def mmagGo (t ks : Nat) (accum tr bl : Bool) (tidA tidB : Nat) (ct : Bool) (h m : Nat) (b : MxBusy) (s : State) : State :=
  let n := (s.hall h).node m
  if b.step = ks then mxFinish s h m ct
  else if b.idx.length < 64 then mmagIndex ks h m b s
  else if n.latA.elems.length < 4096 then
    -- the gather may wait on a scratch word; B goes on meanwhile
    let s' := mmagRow h m b s
    if ((s'.hall h).node m).latA.elems.length = n.latA.elems.length ∧ n.latB.elems.length < 4096 ∧ !(s'.hall h).held then
      (mxOperand s' h m 2 n.latB b.entB 4096 bl (fun l n => { n with latB := l })).getD s'
    else s'
  else if n.latB.elems.length < 4096 then
    (mxOperand s h m 2 n.latB b.entB 4096 bl (fun l n => { n with latB := l })).getD s
  else s.updNode h m fun n => mxStep n b t accum false tr false tidA tidB

def execMmag (acc : Fin 16) (accum tr bl : Bool) (tida tidb ks : BitVec 8) (ct : Bool) (s : State) : Out :=
  .next (mxWord (.mmag acc accum tr bl tida tidb ks ct) tida.toNat tidb.toNat 0
    (mmagGo acc.val ks.toNat accum tr bl tida.toNat tidb.toNat ct) s)

/-! ## MXZ, MXLD, MXRD, MXEPI (R317 to R319) -/

def mxzGo (t : Nat) (all ct : Bool) (h m : Nat) (b : MxBusy) (s : State) : State :=
  if b.step = 0 then
    s.updNode h m fun n =>
      { (if all then (List.range 16).foldl (fun n t => n.freshTile t MxTile.zero) n else n.clearTile t) with
        busy := some { b with step := 1 } }
  else mxFinish s h m ct

def execMxz (acc : Fin 16) (all ct : Bool) (s : State) : Out :=
  .next (mxWord (.mxz acc all ct) 0 0 0 (mxzGo acc.val all ct) s)

/-- The cell that a loaded element gives. -/
def loadCell (f : Fmt) (x : Nat) : Nat :=
  match f with
  | .fp64 => x
  | .int8 | .int32 => wrapInt (sextNat (nbits x 0 f.bits) f.bits) 48
  | _ => Fmt.fp32.encode .rn 0 (f.decode x)

def loadKind (f : Fmt) : MxTileKind :=
  match f with
  | .fp64 => .f64
  | .int8 | .int32 => .int
  | _ => .f32

def mxldGo (t : Nat) (ct : Bool) (h m : Nat) (b : MxBusy) (s : State) : State :=
  let n := (s.hall h).node m
  if b.step = 1 then mxFinish s h m ct
  else if n.latA.elems.length = 4096 then
    s.updNode h m fun n =>
      let f := b.entC.fmt
      { (n.clearTile t).putTile t ⟨loadKind f, false, cellsOf (fun q => loadCell f (n.latA.elems.getD q 0).toNat)⟩ with
        latA := ⟨[], [], n.latA.stream⟩
        busy := some { b with step := 1 } }
  else (mxOperand s h m 3 n.latA b.entC 4096 false (fun l n => { n with latA := l })).getD s

def execMxld (acc : Fin 16) (tidc : BitVec 8) (ct : Bool) (s : State) : Out :=
  .next (mxWord (.mxld acc tidc ct) 0 0 tidc.toNat (mxldGo acc.val ct) s)

/-- The value of a cell (R319). -/
def cellValue (k : MxTileKind) (c : Nat) : FVal :=
  match k with
  | .f32 => Fmt.fp32.decode c
  | .f64 => Fmt.fp64.decode c
  | .int => .ofInt (sextNat (nbits c 0 48) 48)
  | .bfp => if nbits c 48 10 = 1023 then .nan else (FVal.ofInt (sextNat (nbits c 0 48) 48)).scale ((nbits c 48 10 : Int) - 512)
  | .none | .pair => .fin false 0 0

/-- The next result token of a tile: 8 elements of a row, or 4 of 64 bits. -/
def resultToken (x : Hall) (m : Nat) (n : MxNode) (b : MxBusy) (t : Nat) (epi : Nat) : Token × Nat :=
  let f := b.entC.fmt
  let w := f.slot
  let len := if w = 64 then 4 else 8
  let tile := n.tile t
  let bind := if epi = 0 then 0 else ((mxBinding x m epi).getD 0).toNat
  let bad := n.badCells t
  let es := (List.range len).map (fun k =>
    let q := b.count + k
    f.encode .rn 0 (cellValue tile.kind (if bad.contains q then 0 else (mget tile.cells q 0).toNat)))
  let last := b.count + len == 4096 || (nbit bind 53 && (b.count + len) % 64 == 0)
  (x.token (mkHdr 0 (nbits bind 54 2) (widCode w) len 0 last) (BitVec.ofNat 256 (packElems w es)) tile.lens, len)

def mxrdGo (t epi : Nat) (clear ct : Bool) (h m : Nat) (b : MxBusy) (s : State) : State :=
  let x := s.hall h
  let n := x.node m
  if b.count = 4096 then
    if clear && b.step == 0 then
      s.updNode h m fun n => (n.clearTile t).putWord { b with step := 1 }
    else mxFinish s h m ct
  else if !x.outRoom 8 (2 * m) 0 then s
  else
    let (tok, len) := resultToken x m n b t epi
    let s := s.setHall h (x.pushOut 8 (2 * m) 0 tok)
    let mine := (n.badCells t).filter (fun q => b.count ≤ q && q < b.count + len)
    s.updNode h m fun n =>
      mine.foldl (fun n q => n.logError 2 t 0 (q / 64) (q % 64) b.index)
        (n.putWord { b with count := b.count + len })

def execMxrd (acc : Fin 16) (tidc epi : BitVec 8) (ct : Bool) (s : State) : Out :=
  .next (mxWord (.mxrd acc tidc epi ct) 0 0 tidc.toNat (mxrdGo acc.val epi.toNat false ct) s)

def execMxepi (acc : Fin 16) (tidc epi : BitVec 8) (ct : Bool) (s : State) : Out :=
  .next (mxWord (.mxepi acc tidc epi ct) 0 0 tidc.toNat (mxrdGo acc.val epi.toNat true ct) s)

/-! ## A node's turn -/

/-- The word a node runs now: the one under way, or the one its control port holds (R309, R325); a malformed token or word
freezes the hall, and the turn ends in the state given. -/
def mxNext (s : State) (h m : Nat) : Instr ⊕ State :=
  let x := s.hall h
  let n := x.node m
  if !x.active then .inr s
  else if ((lget n.ins 3).head?.map (·.lens)).getD false then .inr (mxToken s h m 3 none)
  else if ((lget n.ins 0).head?.map (·.lens)).getD false then .inr (mxToken s h m 0 none)
  else
    match x.config (boxOf 8 (2 * m)), n.busy, lget n.ins 0 with
    | _, none, [] => .inr s
    | .missing, _, _ => .inr s
    | .poisoned, _, _ => .inr (poisonFault s h 8 (2 * m))
    | .ok, some b, _ => .inl b.word
    | .ok, none, t :: _ =>
        if hdrBad t.hdr then .inr (mxToken s h m 0 (some .header))
        else if hdrKind t.hdr ≠ 0 then .inr (mxToken s h m 0 (some .kind))
        else if hdrWid t.hdr ≠ 64 ∨ hdrLen t.hdr ≠ 1 then .inr (mxToken s h m 0 (some .shape))
        else
          let w : Word := BitVec.ofNat 64 (payElem 64 t.pay 0)
          match fetchFor .matrix w with
          | some i => .inl i
          | none => .inr (mxFault s h m 0 n.accepted .ill (opOf w))

/-- The tiles that the word under way may still change. -/
def MxNode.writes (n : MxNode) (b : MxBusy) : List Nat :=
  let own (t : Nat) (f64 : Bool) : List Nat :=
    let k := (n.tile t).kind
    t :: ((if f64 || k == .f64 then [t + 1] else []) ++ (if k == .pair then [t - 1] else []))
  match b.word with
  | .mma a .. | .mmag a .. => own a.val (b.entA.fmt == .fp64)
  | .mxld a .. => own a.val (b.entC.fmt == .fp64)
  | _ => List.range 16

/-- R322: the result word that may go on while a product or a load is under way: its tile is none that the word under way
writes, and holds no element in error, whose log would then come out of order (R309). Its tokens leave in acceptance
order; its completion waits (R321). -/
def mxAhead (s : State) (h m : Nat) : Option Instr :=
  let x := s.hall h
  let n := x.node m
  let free (b : MxBusy) (i : Instr) : Bool :=
    match resultWord i with
    | some (t, _) => !(n.writes b).contains t && (n.badCells t).isEmpty
    | none => false
  if !x.active || x.config (boxOf 8 (2 * m)) != .ok then none
  else match n.busy with
    | none => none
    | some b =>
      match n.streaming with
      | some w => if free b w.word && (w.count == 4096 || x.outRoom 8 (2 * m) 0) then some w.word else none
      | none =>
        match lget n.ins 0 with
        | [] => none
        | t :: _ =>
          if t.lens || hdrBad t.hdr || hdrKind t.hdr != 0 || hdrWid t.hdr != 64 || hdrLen t.hdr != 1 then none
          else
            match fetchFor .matrix (BitVec.ofNat 64 (payElem 64 t.pay 0)) with
            | some i =>
              let c := match i with
                | .mxrd _ tc _ _ | .mxepi _ tc _ _ => tensorOf s (s.ctxOf h) tc.toNat
                | _ => Tensor.zero
              if free b i && (mxCheck s h m i c c c).isNone then some i else none
            | none => none
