/-- R345, R346: the counters of an AG tile start a pass, advance and carry, and end it; in a pass a read stream emits
the element its counters name, at the place the entry gives it. -/
def Obligations.AddressTilesStep : Prop :=
  ∀ (s : State) (h px py : Nat) (ib ob : Chan) (lvl : Fin 4) (n : BitVec 16) (tid mp : BitVec 8) (use : BitVec 4) (lotk : Fin 16)
    (ct : Bool), s.cur = .unit h px py → nodeAt px py = .ag →
    let u := s.unitAt h px py
    let outer : Prop := u.counters.all (fun c => c.1 ≤ lvl.val) = true
    (u.inPass = false → outer → u.startDone = false → ∃ t, exec (.ctr lvl n .once ct) s = .next t
      ∧ t.unitAt h px py = { u with startDone := true, inPass := true, pos := 0, step := 0, fib := 0, ctrs := [0, 0, 0, 0]
                                    grp := [0, 0, 0, 0], ents := List.replicate 16 none, owed := false })
    ∧ (∀ trig, u.inPass = true → u.pos = lvl.val + 1 → lget u.ctrs lvl.val < n.toNat → ∃ t, exec (.ctr lvl n trig ct) s = .next t
      ∧ t.unitAt h px py = { u with pos := 0, ctrs := u.ctrs.set lvl.val (lget u.ctrs lvl.val + 1), step := u.step + 1 })
    ∧ (∀ trig, u.inPass = true → u.pos = lvl.val + 1 → n.toNat ≤ lget u.ctrs lvl.val → ∃ t, exec (.ctr lvl n trig ct) s = .next t
      ∧ (outer → (t.unitAt h px py).pos = 5) ∧ (¬ outer → (t.unitAt h px py).pos = lvl.val + 2)
      ∧ (t.unitAt h px py).ctrs = u.ctrs.set lvl.val 0)
    ∧ (∀ trig, u.inPass = true → u.pos = 6 → outer → ∃ t, exec (.ctr lvl n trig false) s = .next t
      ∧ (t.unitAt h px py).inPass = false ∧ (t.unitAt h px py).passes = u.passes + 1)
    ∧ (let own : AgStream := ⟨ib.val, ob.val, lvl.val, tid.toNat, false, mp, use, lotk.val, ct⟩
      let i (k : Nat) : Nat := if use.getLsbD k then lget u.ctrs ((mp.toNat / 2 ^ (2 * k)) % 4) else 0
      u.streams = [own] → u.inPass = true → u.pos = 0 → (u.ents.getD lvl.val none).isSome = true → u.pack.length = 4 →
      (lget u.pack ob.val).elems.length < 3 → lotk = 0 →
      ∀ v b q, portRead s h (agTlb px py lvl.val) (u.ent lvl.val) ⟨i 0, i 1, i 2, i 3⟩ = .ok (v, b) q → q.hall h = s.hall h →
        ∃ t, exec (.agen ib ob lvl tid false mp use lotk ct) s = .next t ∧ (t.unitAt h px py).pos = 1
          ∧ (lget (t.unitAt h px py).pack ob.val).elems
            = (lget u.pack ob.val).elems ++ [BitVec.ofNat 64 (slotBits (u.ent lvl.val).fmt v)])
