-- ==== Sys2Proof/Tests/Slice0.lean ====
section
/-! SUPPORT. Tests: ill-formed terms that the well-formedness check refuses, words of the spec and the instructions they
stand for, single steps on small states, and for every statement with hypotheses a state that meets them. -/

set_option maxRecDepth 20000
set_option Elab.async false

namespace Sys2Proof.Tests

open Sys2Proof Sys2Proof.Machine

/-! ## Ill-formed terms -/

def p0 : Guard := ⟨false, 0⟩
def hd : SHdr := ⟨p0, p0, .c, .dflt, false, 0⟩
def fh : FHdr := ⟨p0, p0, 0, none, 0, 0, 0⟩

theorem smoke_guard : (Instr.add { hd with ga := ⟨true, 0⟩ } 1 2 3).defect = some .guard := by decide
theorem smoke_mark : (Instr.exit { hd with mark := .b }).defect = some .mark := by decide
theorem smoke_hint : (Instr.add { hd with ch := .keep } 1 2 3).defect = some .hint := by decide
theorem smoke_addressYW : (Instr.add { hd with mark := .a, y := true } 1 2 3).defect = some .addressYW := by decide
theorem smoke_limit : (Instr.loop { hd with mark := .b } 3 0).defect = some .limit := by decide
theorem smoke_reserved : (Instr.ld hd 1 2 .d true 0).defect = some .reserved := by decide
theorem smoke_unused : (Instr.mxz 1 true false).defect = some .unused := by decide
theorem smoke_sysReg : (Instr.sysw hd 1 0 .hallId).defect = some .sysReg := by decide
theorem smoke_tagBit : (Instr.mov { fh with tag := some (1, 0) } (.e 0) (.e 1) 0).defect = some .tagBit := by decide
theorem smoke_predUpdate : (Instr.mov { fh with po := 1 } (.e 0) (.e 1) 0).defect = some .predUpdate := by decide
theorem smoke_operand : (Instr.mov fh .imm (.e 1) 0).defect = some .operand := by decide
theorem smoke_inBit : (Instr.mov fh (.e 0) (.deq 1) 0).defect = some .inBit := by decide
theorem smoke_outBit : (Instr.mov fh (.push 2) (.e 0) 0).defect = some .outBit := by decide
theorem smoke_twoBanks : (Instr.iadd fh (.bank 0) (.bank 1) (.e 0) 0).defect = some .twoBanks := by decide
theorem smoke_immediate : (Instr.iadd fh (.e 0) (.e 1) (.e 2) 5).defect = some .immediate := by decide
theorem smoke_binding : (Instr.isect 0 0 0 2).defect = some .binding := by decide

/-! ## Words of the spec -/

/-- spec/04: the assembly examples of R96 and the F word of R81. -/
theorem test_words_format :
    decode 0x0120401051800000 = .ok (.add { hd with ga := ⟨false, 2⟩, mark := .a } 4 5 6)
    ∧ decode 0x2700000000000000 = .ok (.nop hd)
    ∧ decode 0x3000481C57FFFFF8 = .ok (.ld { hd with mark := .a, ch := .stream } 7 5 .h true (-8))
    ∧ (decode 0x831B368C10912000).isOk = true := by decide

/-- spec/08: one statement of each kind. -/
theorem test_words_sequencer :
    decode 0x1500000431000002 = .ok (.cmp hd 1 3 4 .set .lt)
    ∧ decode 0x2100800C00000004 = .ok (.movi { hd with mark := .b } 3 4)
    ∧ decode 0x2C00800C00000003 = .ok (.loop { hd with mark := .b } 3 3)
    ∧ decode 0x2400000051000080 = .ok (.syswFacetSeed hd 5 4)
    ∧ decode 0x5B00002090000000 = .ok (.pusht hd 8 9 0 0 0 0)
    ∧ decode 0x5D00000000000001 = .ok (.ctltSend hd 1)
    ∧ decode 0x5D00000000000002 = .ok (.ctltConsume hd 0)
    ∧ decode 0x2D00000000000000 = .ok (.yield hd) := by decide

/-- spec/10: loads, stores, indexed loads, PMOV. -/
theorem test_words_memory :
    decode 0x3000002CAC000000 = .ok (.ld hd 11 10 .d false 0)
    ∧ decode 0x3100001C28000010 = .ok (.st hd 7 2 .w 16)
    ∧ decode 0x3200001051800220 = .ok (.ldx hd 4 5 6 .w false 2)
    ∧ decode 0x6A000024A0000001 = .ok (.pmov hd 9 10 true) := by decide

/-- spec/14: full/empty accesses, atomics, RED, FENCE, BAR, GBAR, BEAT. -/
theorem test_words_synchronisation :
    decode 0x3500002018000000 = .ok (.lde hd 8 1 false 0)
    ∧ decode 0x360000242C000008 = .ok (.ste hd 9 2 true 8)
    ∧ decode 0x4800001461C002D0 = .ok (.amincw hd 5 6 7 ⟨false, .ar, .gallery⟩)
    ∧ decode 0x49000028B30D0F00 = .ok (.amfab hd 10 11 12 13 3 ⟨true, .relaxed, .facet⟩)
    ∧ decode 0x4A000000414002A1 = .ok (.red hd 4 5 ⟨false, .rel, .package⟩ .fadd)
    ∧ decode 0x5000000000000090 = .ok (.fence hd .rel .gallery)
    ∧ decode 0x5100000000000000 = .ok (.bar hd false) ∧ decode 0x5200003000000000 = .ok (.gbar hd 12)
    ∧ decode 0x5500000000000000 = .ok (.beat hd) := by decide

/-- spec/06: launch words. -/
theorem test_words_launch :
    decode 0x5800000070000001 = .ok (.spawn hd 7 true) ∧ decode 0x5900002430000000 = .ok (.cfgld hd 9 3)
    ∧ decode 0x5300000000000000 = .ok (.trig hd) ∧ decode 0x2E00000000000000 = .ok (.exit hd) := by decide

/-- spec/11: copies, chains, array operations, tensor entries. -/
theorem test_words_copies :
    decode 0x6000005155970000 = .ok (.cpy hd 20 21 22 23) ∧ decode 0x6100001C80000002 = .ok (.cpyc hd 7 8 2)
    ∧ decode 0x64000024A2CC0000 = .ok (.acpy hd 9 10 11 12) ∧ decode 0x6B00000C41461C00 = .ok (.tdef hd 3 4 5 6 7) := by
  decide

/-- spec/12: matrix words. -/
theorem test_words_matrix :
    decode 0x7001104000020000 = .ok (.mma 0 false false false true 0x10 0x40 2 false false)
    ∧ decode 0x702D104000040002 = .ok (.mma 2 true true false true 0x10 0x40 4 false true)
    ∧ decode 0x7300000021000000 = .ok (.mxrd 0 0x21 0 false) ∧ decode 0x7500000021000300 = .ok (.mxepi 0 0x21 3 false)
    ∧ decode 0x7200000000000001 = .ok (.mxz 0 true false) := by decide

/-- spec/09: the CVT example of R234. -/
theorem test_words_facet :
    decode 0xA000101450000020 =
      .ok (.cvt { fh with ins := 1, outs := 2 } (.push 1) (.deq 0) (.e 0) .rn .e4m3 false false) := by decide

/-- spec/13: the SCAN, ISECT, GATH and RDCE of the worked example. -/
theorem test_words_prism :
    decode 0xC000031308000000 = .ok (.scan 0 0 0x31 0x30 true) ∧ decode 0xC322000000000000 = .ok (.isect 0 2 0 2)
    ∧ decode 0xCB00032000000000 = .ok (.gath 0 0 0 0x32 false false)
    ∧ decode 0xC600000200000000 = .ok (.rdce 0 0 0 .fp32) := by decide

/-- spec/05, spec/16, spec/17: session and system words. -/
theorem test_words_system :
    decode 0xE0000028B30D3800 = .ok (.sdec hd 10 11 12 13 14) ∧ decode 0xE2000000E3C00000 = .ok (.useinc hd 14 15)
    ∧ decode 0xE3000024E4110000 = .ok (.usesig hd 9 14 16 17) ∧ decode 0x2F00000000000005 = .ok (.trap hd 5)
    ∧ decode 0xF600000000000003 = .ok (.bkpt hd 3) ∧ decode 0xF000000000000002 = .ok (.eretEsc hd)
    ∧ decode 0xF500002410000000 = .ok (.wait hd 9 1 0) := by decide

theorem test_words_privileged :
    decode 0xF1000024A2C00001 = .ok (.ctxsvTask hd 9 10 11) ∧ decode 0xF2000024A0000002 = .ok (.ctxldKill hd 9 10)
    ∧ decode 0xF3000024A2CC0001 = .ok (.logctlRec hd 9 10 11 12) ∧ decode 0xF300002400000003 = .ok (.logctlFlush hd 9)
    ∧ decode 0xF4000000A2CC0000 = .ok (.tlbi hd 10 11 12 false) ∧ decode 0xF700000000000000 = .ok (.halt hd) := by decide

--------

-- PROBLEM DESCRIPTION --
Begin with the first line of the data above and, please, print each line exactly until you have printed the line containing "to R319) -/"; print nothing else.

-- FINISHED EXERCISE --
def mmagGo (t ks : Nat) (accum tr bl : Bool) (tidA tidB : Nat) (ct : Bool) (h m : Nat) (b : MxBusy) (s : State) : State :=
  let n := (s.hall h).node m
  if b.step = ks then mxFinish s h m ct
  else if b.idx.length < 64 then mmagIndex ks h m b s
  else if n.latA.elems.length < 4096 then
    -- the gather may wait on a scratch word; B goes on meanwhile
    let s' := mmagRow h m b s
    if ((s'.hall h).node m).latA.elems.length = n.latA.elems.length ∧ n.latB.elems.length < 4096 ∧ !(s'.hall h).held then
      (mxOperand s' h m 2 n.latB b.entB 4096 bl (fun l n => { n with latB := l })).getD s'
    else s'
  else if n.latB.elems.length < 4096 then
    (mxOperand s h m 2 n.latB b.entB 4096 bl (fun l n => { n with latB := l })).getD s
  else s.updNode h m fun n => mxStep n b t accum false tr false tidA tidB

def execMmag (acc : Fin 16) (accum tr bl : Bool) (tida tidb ks : BitVec 8) (ct : Bool) (s : State) : Out :=
  .next (mxWord (.mmag acc accum tr bl tida tidb ks ct) tida.toNat tidb.toNat 0
    (mmagGo acc.val ks.toNat accum tr bl tida.toNat tidb.toNat ct) s)

/-! ## MXZ, MXLD, MXRD, MXEPI (R317 to R319) -/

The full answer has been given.